How to run a focus group on website usabilty - ideas wanted

By admin on 18/05/2007

I've been tasked with planning a real (as in get a load of people together) forum focus group (edit: I think focus group is a better term than forum) for assessing the usability of a website. I've always wanted to do such an excercise but to date none of the projects i've worked on have either had the budget or appreciation for the value of such a task.

I've a few ideas and some textbook definitions of what such a forum should consist of but I thought I could come up with something far better if I abuse leverage the full potential of the MXNA audience.

My current plan is as follows:

Sessions

We need to do four sessions, i'm thinking about 5 attendees per session and about an hour per session. Any longer and I think we'll struggle to get people to attend (even with a token financial incentive).

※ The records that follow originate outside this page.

/-- The dispatcher (45 R224, R226): the selector of a family is that of the widest backend both detected and implemented,
else 0; `BIND` holds one such selector per family; the chunk width goes with `CC_SEL`, the fallback's default being 16. -/
def Obligations.DispatcherSelectsWidest : Prop :=
  (∀ (caps : BitVec 32) (impl : VecSet),
    (caps.getLsbD 2 = true ∧ impl.v512 = true → selectorCode (select caps impl) = 3) ∧
    (¬(caps.getLsbD 2 = true ∧ impl.v512 = true) → caps.getLsbD 1 = true ∧ impl.v256 = true →
      selectorCode (select caps impl) = 2) ∧
    (¬(caps.getLsbD 2 = true ∧ impl.v512 = true) → ¬(caps.getLsbD 1 = true ∧ impl.v256 = true) →
      caps.getLsbD 0 = true ∧ impl.v128 = true → selectorCode (select caps impl) = 1) ∧
    (¬(caps.getLsbD 2 = true ∧ impl.v512 = true) → ¬(caps.getLsbD 1 = true ∧ impl.v256 = true) →
      ¬(caps.getLsbD 0 = true ∧ impl.v128 = true) → selectorCode (select caps impl) = 0)) ∧
  (∀ (caps : BitVec 32) (cfg : Config), (bindingOf caps cfg).cc = select caps cfg.implCC ∧
    (bindingOf caps cfg).ck = select caps cfg.implCK ∧ (bindingOf caps cfg).hs = select caps cfg.implHS) ∧
  (∀ (fallback : ChunkWidth) (b : Backend), (widthOf fallback b).bytes =
    if selectorCode b = 3 then 64 else if selectorCode b = 2 then 32 else if selectorCode b = 1 then 16
    else fallback.bytes) ∧
  Config.default.wFallback.bytes = 16

/-- Reads of the control registers (10_state.md section 4, R27, R28, R31 to R35): `STATUS` shows the run state; `FCAUSE`
the code of the cause held (60_exceptions.md section 2, R260) and 0 without one; `BIND` packs its three selectors; the
unused bits read 0, and so do numbers 7 and above. -/
def Obligations.ControlRegisterReads : Prop :=
  (selectorCode .scalar = 0 ∧ selectorCode .vec128 = 1 ∧ selectorCode .vec256 = 2 ∧ selectorCode .vec512 = 3) ∧
  ∀ s : State,
    (s.run = .idle → s.csr 0 = 0b000) ∧ (s.run = .running → s.csr 0 = 0b001) ∧ (s.run = .done → s.csr 0 = 0b010) ∧
    (s.run = .faulted → s.csr 0 = 0b100) ∧ s.csr 1 = s.cpc ∧
    (s.fcause = none → s.csr 2 = 0) ∧ (s.fcause = some .cmdFetchFault → s.csr 2 = 1) ∧
    (s.fcause = some .illegalCommand → s.csr 2 = 2) ∧ (s.fcause = some .unsupportedFill → s.csr 2 = 3) ∧
    (s.fcause = some .badDistance → s.csr 2 = 4) ∧ (s.fcause = some .overlap → s.csr 2 = 5) ∧
    (s.fcause = some .misaligned → s.csr 2 = 6) ∧ (s.fcause = some .memFault → s.csr 2 = 7) ∧
    s.csr 3 = s.finfo ∧ (s.csr 4).toNat = s.cap.toNat ∧
    (s.csr 5).toNat = (selectorCode s.bind.cc).toNat + 4 * (selectorCode s.bind.ck).toNat +
      16 * (selectorCode s.bind.hs).toNat ∧
    (s.csr 6).toNat = s.W ∧ ∀ n, 7 ≤ n → s.csr n = 0

/-- `HostStart` (50 R244): from IDLE or DONE a run begins at the current `cpc`; in RUNNING and FAULTED it is ignored;
nothing else changes. -/
def Obligations.HostStartBeginsRun : Prop :=
  ∀ (s : State) (rest : List Event), s.pending = .host .start :: rest →
    (s.run = .idle ∨ s.run = .done → step s = .next { s with pending := rest, run := .running }) ∧
    (s.run = .running ∨ s.run = .faulted → step s = .next { s with pending := rest })

/-- The other host actions (50_host_interface.md section 2): a control register is always readable; `CPC` and the operand
registers are writable while STATUS.RUN = 0 and every other register write is ignored; operand registers are readable
while RUN = 0; command memory is writable while RUN = 0 at a `CmdValid` address; data memory is always reachable at a
`Valid` address. That a forbidden move is refused by name is the model's choice (log entry 11), and so is the free value
read while RUN = 1 (log entry 14). -/
def Obligations.HostActionEffects : Prop :=
  ∀ (s : State) (rest : List Event) (a : HostAction) (p : State), s.pending = .host a :: rest →
    p = { s with pending := rest } →
    (∀ n, a = .readCsr n → step s = .next { p with reply := some (s.csr n) }) ∧
    (∀ n v, a = .writeCsr n v →
      step s = .next (if n = 1 ∧ s.run ≠ .running then { p with cpc := v } else p)) ∧
    (∀ i, a = .readReg i → s.run ≠ .running → step s = .next { p with reply := some (s.reg i) }) ∧
    (∀ i, a = .readReg i → s.run = .running →
      step s = .next { p with reply := some (Config.freeWord s.draws), draws := s.draws + 1 }) ∧
    (∀ i v, a = .writeReg i v → s.run = .running → step s = .next p) ∧
    (∀ i v, a = .writeReg i v → s.run ≠ .running →
      ∃ t, step s = .next t ∧ t.reg i = v ∧ SameRegsBut i s t ∧ t = { p with regs := t.regs }) ∧
    (∀ x b, a = .writeCmd x b → s.run = .running → step s = .refused .cmdWriteWhileRunning) ∧
    (∀ x b, a = .writeCmd x b → s.run ≠ .running → validAddr s.cfg.cmdValid x.toNat = true →
      ∃ t, step s = .next t ∧ t = { p with cmem := t.cmem } ∧
        ∀ y, Memory.readByte t.cmem y = if y = x.toNat then b else Memory.readByte s.cmem y) ∧
    (∀ x, a = .readMem x → validAddr s.cfg.valid x.toNat = true →
      step s = .next { p with reply := some ((Memory.readByte s.mem x.toNat).setWidth 64) }) ∧
    (∀ x b, a = .writeMem x b → validAddr s.cfg.valid x.toNat = true →
      ∃ t, step s = .next t ∧ t = { p with mem := t.mem } ∧
        ∀ y, Memory.readByte t.mem y = if y = x.toNat then b else Memory.readByte s.mem y)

Will hire a private room with no distractions.

Setup

Am going to setup 'caves' (XP speak for private single PC desks) with remote monitoring software so I (or the facilitator) can watch but not interfere with user operation. This is so we can replicate how they would likely use the site if they were using the site for real.

Monitoring

Each attendee will be given 5 minutes to familiarise themselves with the site with no other instruction than play around and see what you find. Then 10 minutes to complete a set of tasks.

I intend to have a list of objectives I can assess each user on by giving a score out of 4 on their competence in using the site (using 4 not 5 so there's not fence sitting, it's either Very Bad, Bad, Good or Very Good) also note any other relevant observations.

I'll also probably record the screens and maybe the user themselves for the option of further review later.

Discussion

Once all 5 have used the site we will move to a 'commons' area where the group can have an open discussion about their experience in using the site. I'll have some leading questions for if the conversation needs any steering or kick-starting but I'd like to keep it as much led by the attendees as possible, whilst I can make claims of being the usability guru, they are the users and will have a far more valuable collective opinion than my own blinkered, tech-led view.

Your Help

I'm interested in any comments you might have on the rough approach outlined about, any suggestions you can make to add to, remove or improve.

Ideas on what to look out for when monitoring users.

The biggest unknown to me is where to get the attendees from, we have some ideas but it's not something we've been tasked with before, if anyone knows of any London-based companies who can arrange this type of thing then i'd be interested to know.

Also any ideas on how to summarise findings and make recommendation, I'm goign to try to record and note as much as possible from the sessions so any decent ideas on how to best summarise and present findings would be much appreciated.

And finally if anyone has any useful references for this type of activity that would also be very useful.

If anyone can offer comment I'd be extremely grateful and I'm intending to blog the progress and findings as we go.